[Dataset entries]
----
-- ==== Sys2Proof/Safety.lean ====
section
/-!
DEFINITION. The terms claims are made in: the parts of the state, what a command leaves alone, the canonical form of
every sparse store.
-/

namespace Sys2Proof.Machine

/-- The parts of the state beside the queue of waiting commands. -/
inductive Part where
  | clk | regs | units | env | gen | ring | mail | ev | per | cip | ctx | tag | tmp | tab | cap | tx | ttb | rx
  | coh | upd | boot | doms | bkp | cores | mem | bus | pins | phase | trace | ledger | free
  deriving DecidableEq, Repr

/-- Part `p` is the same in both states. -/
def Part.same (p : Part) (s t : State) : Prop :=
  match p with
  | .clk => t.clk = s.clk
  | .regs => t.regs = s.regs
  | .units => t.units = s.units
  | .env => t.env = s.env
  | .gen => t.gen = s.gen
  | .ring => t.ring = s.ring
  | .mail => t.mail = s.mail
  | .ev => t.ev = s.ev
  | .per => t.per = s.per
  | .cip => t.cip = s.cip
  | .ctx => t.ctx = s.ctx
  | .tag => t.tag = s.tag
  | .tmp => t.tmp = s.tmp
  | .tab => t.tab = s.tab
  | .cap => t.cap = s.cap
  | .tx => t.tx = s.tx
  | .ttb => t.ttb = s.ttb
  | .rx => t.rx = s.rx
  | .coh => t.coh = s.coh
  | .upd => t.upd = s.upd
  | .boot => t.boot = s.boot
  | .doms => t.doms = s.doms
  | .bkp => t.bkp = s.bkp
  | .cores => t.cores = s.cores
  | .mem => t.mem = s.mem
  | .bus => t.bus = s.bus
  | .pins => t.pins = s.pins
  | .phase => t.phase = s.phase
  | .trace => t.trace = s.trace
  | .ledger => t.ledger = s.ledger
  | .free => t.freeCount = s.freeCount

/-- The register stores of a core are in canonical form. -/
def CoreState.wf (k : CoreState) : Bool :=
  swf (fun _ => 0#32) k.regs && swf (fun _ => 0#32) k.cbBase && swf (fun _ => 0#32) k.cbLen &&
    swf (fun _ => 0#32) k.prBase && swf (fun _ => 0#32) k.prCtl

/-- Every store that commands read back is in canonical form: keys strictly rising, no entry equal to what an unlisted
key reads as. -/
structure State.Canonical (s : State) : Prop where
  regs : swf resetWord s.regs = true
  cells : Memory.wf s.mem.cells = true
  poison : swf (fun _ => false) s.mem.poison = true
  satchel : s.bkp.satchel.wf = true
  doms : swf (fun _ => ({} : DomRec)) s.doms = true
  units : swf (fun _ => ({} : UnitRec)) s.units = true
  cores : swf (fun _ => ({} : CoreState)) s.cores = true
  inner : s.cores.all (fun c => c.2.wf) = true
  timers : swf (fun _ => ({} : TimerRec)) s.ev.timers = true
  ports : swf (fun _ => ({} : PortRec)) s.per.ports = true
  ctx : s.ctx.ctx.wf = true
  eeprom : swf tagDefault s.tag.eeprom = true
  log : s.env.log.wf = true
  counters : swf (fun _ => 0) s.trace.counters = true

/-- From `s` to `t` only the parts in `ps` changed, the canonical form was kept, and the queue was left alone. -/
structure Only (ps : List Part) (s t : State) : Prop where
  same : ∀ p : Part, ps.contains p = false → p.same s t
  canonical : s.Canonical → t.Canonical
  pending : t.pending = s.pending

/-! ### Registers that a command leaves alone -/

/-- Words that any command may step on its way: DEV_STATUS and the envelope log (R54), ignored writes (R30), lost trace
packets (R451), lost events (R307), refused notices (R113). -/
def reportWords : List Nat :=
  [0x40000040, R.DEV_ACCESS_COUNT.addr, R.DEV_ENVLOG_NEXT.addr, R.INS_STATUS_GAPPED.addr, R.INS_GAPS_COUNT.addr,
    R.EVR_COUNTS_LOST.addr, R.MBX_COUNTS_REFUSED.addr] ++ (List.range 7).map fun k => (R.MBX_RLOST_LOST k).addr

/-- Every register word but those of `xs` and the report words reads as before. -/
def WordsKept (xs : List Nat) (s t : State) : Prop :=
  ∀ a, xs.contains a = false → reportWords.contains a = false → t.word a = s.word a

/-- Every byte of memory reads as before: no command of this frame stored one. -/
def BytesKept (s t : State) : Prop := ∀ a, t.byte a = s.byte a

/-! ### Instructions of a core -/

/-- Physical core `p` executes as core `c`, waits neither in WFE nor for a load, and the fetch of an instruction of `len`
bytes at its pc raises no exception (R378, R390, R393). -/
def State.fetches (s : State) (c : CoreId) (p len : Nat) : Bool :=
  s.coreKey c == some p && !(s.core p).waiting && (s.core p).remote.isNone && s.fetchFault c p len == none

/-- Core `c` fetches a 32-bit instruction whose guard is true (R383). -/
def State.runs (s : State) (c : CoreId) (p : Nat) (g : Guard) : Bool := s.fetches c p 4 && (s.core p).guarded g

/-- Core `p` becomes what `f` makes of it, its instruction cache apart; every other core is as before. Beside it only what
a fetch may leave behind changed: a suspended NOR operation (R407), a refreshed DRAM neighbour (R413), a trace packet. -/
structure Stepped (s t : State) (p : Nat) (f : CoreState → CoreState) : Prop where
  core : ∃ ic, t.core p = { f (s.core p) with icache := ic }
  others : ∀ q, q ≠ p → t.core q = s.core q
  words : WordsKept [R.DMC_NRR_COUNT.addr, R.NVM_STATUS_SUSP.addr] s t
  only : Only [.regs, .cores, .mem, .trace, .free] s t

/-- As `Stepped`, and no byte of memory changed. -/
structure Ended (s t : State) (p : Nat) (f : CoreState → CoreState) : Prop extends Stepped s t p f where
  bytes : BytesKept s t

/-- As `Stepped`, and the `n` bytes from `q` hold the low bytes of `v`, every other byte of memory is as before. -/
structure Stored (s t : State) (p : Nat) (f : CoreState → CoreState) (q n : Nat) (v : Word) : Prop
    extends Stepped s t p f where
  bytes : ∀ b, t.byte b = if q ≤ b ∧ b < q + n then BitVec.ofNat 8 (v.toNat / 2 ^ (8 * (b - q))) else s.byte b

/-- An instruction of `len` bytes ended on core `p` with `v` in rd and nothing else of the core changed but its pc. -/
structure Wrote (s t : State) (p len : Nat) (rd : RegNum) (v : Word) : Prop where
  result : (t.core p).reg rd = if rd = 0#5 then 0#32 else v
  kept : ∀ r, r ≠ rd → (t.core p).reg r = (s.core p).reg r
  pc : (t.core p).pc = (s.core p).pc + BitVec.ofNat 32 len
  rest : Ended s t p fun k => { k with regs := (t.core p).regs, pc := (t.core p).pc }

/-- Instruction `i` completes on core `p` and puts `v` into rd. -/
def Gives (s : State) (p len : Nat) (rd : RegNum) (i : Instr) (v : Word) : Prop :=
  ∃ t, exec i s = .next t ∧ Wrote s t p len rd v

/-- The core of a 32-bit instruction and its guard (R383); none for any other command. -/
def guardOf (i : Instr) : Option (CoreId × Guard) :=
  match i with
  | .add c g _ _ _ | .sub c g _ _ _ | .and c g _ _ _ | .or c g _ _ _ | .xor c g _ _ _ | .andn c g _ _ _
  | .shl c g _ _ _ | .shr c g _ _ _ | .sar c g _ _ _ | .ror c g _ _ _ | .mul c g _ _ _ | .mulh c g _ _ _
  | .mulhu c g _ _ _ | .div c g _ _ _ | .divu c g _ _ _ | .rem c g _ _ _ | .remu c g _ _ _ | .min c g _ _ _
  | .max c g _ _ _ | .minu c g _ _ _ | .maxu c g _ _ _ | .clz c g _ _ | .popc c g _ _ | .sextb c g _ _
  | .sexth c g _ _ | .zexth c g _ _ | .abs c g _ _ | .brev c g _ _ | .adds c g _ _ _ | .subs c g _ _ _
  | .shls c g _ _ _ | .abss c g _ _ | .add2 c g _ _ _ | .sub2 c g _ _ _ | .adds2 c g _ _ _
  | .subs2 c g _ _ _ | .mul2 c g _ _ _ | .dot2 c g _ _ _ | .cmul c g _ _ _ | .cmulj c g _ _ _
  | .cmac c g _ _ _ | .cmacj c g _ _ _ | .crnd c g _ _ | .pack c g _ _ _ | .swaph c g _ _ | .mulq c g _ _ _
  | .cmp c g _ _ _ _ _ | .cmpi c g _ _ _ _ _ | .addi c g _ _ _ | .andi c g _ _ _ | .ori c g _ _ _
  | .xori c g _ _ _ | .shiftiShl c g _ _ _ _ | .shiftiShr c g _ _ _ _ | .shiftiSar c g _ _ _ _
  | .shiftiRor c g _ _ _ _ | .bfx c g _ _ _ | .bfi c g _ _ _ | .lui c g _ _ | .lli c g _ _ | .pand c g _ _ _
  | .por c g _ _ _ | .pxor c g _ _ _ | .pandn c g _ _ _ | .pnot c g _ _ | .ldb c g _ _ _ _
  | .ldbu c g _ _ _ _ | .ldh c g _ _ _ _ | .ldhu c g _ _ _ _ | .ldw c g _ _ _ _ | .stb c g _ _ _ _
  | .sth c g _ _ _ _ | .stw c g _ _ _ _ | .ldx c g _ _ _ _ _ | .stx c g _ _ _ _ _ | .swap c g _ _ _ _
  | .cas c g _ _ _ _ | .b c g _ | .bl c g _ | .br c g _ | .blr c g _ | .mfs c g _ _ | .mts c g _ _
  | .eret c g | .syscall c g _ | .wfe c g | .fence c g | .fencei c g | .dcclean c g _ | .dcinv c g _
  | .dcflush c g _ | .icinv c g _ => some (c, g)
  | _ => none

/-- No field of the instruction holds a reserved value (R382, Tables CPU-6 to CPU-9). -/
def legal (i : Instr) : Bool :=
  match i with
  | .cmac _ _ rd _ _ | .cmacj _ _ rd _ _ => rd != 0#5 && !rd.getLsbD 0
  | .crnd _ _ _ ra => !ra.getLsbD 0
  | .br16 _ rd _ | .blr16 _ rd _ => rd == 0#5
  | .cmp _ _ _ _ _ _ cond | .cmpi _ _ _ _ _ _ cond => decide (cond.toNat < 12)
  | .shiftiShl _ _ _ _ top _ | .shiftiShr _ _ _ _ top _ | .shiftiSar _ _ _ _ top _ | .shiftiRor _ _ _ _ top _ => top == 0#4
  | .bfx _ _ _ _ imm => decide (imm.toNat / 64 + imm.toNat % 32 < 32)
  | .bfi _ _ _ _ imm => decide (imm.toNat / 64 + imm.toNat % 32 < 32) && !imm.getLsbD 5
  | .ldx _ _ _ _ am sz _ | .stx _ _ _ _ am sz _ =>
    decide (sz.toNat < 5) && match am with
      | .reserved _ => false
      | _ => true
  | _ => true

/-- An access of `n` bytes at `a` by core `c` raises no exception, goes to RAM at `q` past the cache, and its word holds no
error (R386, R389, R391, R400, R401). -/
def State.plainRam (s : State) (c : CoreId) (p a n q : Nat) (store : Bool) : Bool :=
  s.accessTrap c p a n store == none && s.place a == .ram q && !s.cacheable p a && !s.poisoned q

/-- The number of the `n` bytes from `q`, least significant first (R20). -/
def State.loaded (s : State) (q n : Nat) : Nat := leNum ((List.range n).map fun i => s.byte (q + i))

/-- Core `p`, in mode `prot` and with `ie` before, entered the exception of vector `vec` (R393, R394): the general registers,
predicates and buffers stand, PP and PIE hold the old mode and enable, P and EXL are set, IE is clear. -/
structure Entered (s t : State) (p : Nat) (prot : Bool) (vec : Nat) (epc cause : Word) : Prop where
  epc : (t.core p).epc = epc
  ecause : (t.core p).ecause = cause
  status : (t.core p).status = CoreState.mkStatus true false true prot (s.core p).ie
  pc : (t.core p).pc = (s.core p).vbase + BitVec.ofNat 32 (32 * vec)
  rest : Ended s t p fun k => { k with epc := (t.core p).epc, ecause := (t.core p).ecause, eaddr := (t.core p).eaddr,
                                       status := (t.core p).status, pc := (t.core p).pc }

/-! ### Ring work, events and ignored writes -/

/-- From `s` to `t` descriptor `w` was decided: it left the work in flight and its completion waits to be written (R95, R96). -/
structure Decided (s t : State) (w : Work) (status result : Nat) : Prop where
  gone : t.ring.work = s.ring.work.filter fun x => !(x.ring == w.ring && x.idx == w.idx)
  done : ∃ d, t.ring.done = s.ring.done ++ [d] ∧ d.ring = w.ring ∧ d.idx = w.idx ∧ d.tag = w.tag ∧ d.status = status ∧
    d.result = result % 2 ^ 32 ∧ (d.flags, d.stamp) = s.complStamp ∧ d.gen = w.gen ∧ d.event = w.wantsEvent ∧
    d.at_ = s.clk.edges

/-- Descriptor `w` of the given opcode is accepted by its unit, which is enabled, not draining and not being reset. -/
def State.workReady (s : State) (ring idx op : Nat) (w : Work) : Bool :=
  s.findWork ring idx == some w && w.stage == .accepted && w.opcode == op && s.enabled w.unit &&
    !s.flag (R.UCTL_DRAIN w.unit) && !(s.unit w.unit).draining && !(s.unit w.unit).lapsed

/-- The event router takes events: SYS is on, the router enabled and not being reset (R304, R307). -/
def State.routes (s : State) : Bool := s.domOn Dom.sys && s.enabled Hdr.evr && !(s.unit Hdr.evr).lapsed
----
Aim of the exercise
Taking the entries from their first line through the line with "t.cores = s.cores", inclusive, restate each line word for word and give nothing else.

Response
-- ==== Sys2Proof/Safety.lean ====
section
/-!
DEFINITION. The terms claims are made in: the parts of the state, what a command leaves alone, the canonical form of
every sparse store.
-/

namespace Sys2Proof.Machine

/-- The parts of the state beside the queue of waiting commands. -/
inductive Part where
  | clk | regs | units | env | gen | ring | mail | ev | per | cip | ctx | tag | tmp | tab | cap | tx | ttb | rx
  | coh | upd | boot | doms | bkp | cores | mem | bus | pins | phase | trace | ledger | free
  deriving DecidableEq, Repr

/-- Part `p` is the same in both states. -/
def Part.same (p : Part) (s t : State) : Prop :=
  match p with
  | .clk => t.clk = s.clk
  | .regs => t.regs = s.regs
  | .units => t.units = s.units
  | .env => t.env = s.env
  | .gen => t.gen = s.gen
  | .ring => t.ring = s.ring
  | .mail => t.mail = s.mail
  | .ev => t.ev = s.ev
  | .per => t.per = s.per
  | .cip => t.cip = s.cip
  | .ctx => t.ctx = s.ctx
  | .tag => t.tag = s.tag
  | .tmp => t.tmp = s.tmp
  | .tab => t.tab = s.tab
  | .cap => t.cap = s.cap
  | .tx => t.tx = s.tx
  | .ttb => t.ttb = s.ttb
  | .rx => t.rx = s.rx
  | .coh => t.coh = s.coh
  | .upd => t.upd = s.upd
  | .boot => t.boot = s.boot
  | .doms => t.doms = s.doms
  | .bkp => t.bkp = s.bkp
  | .cores => t.cores = s.cores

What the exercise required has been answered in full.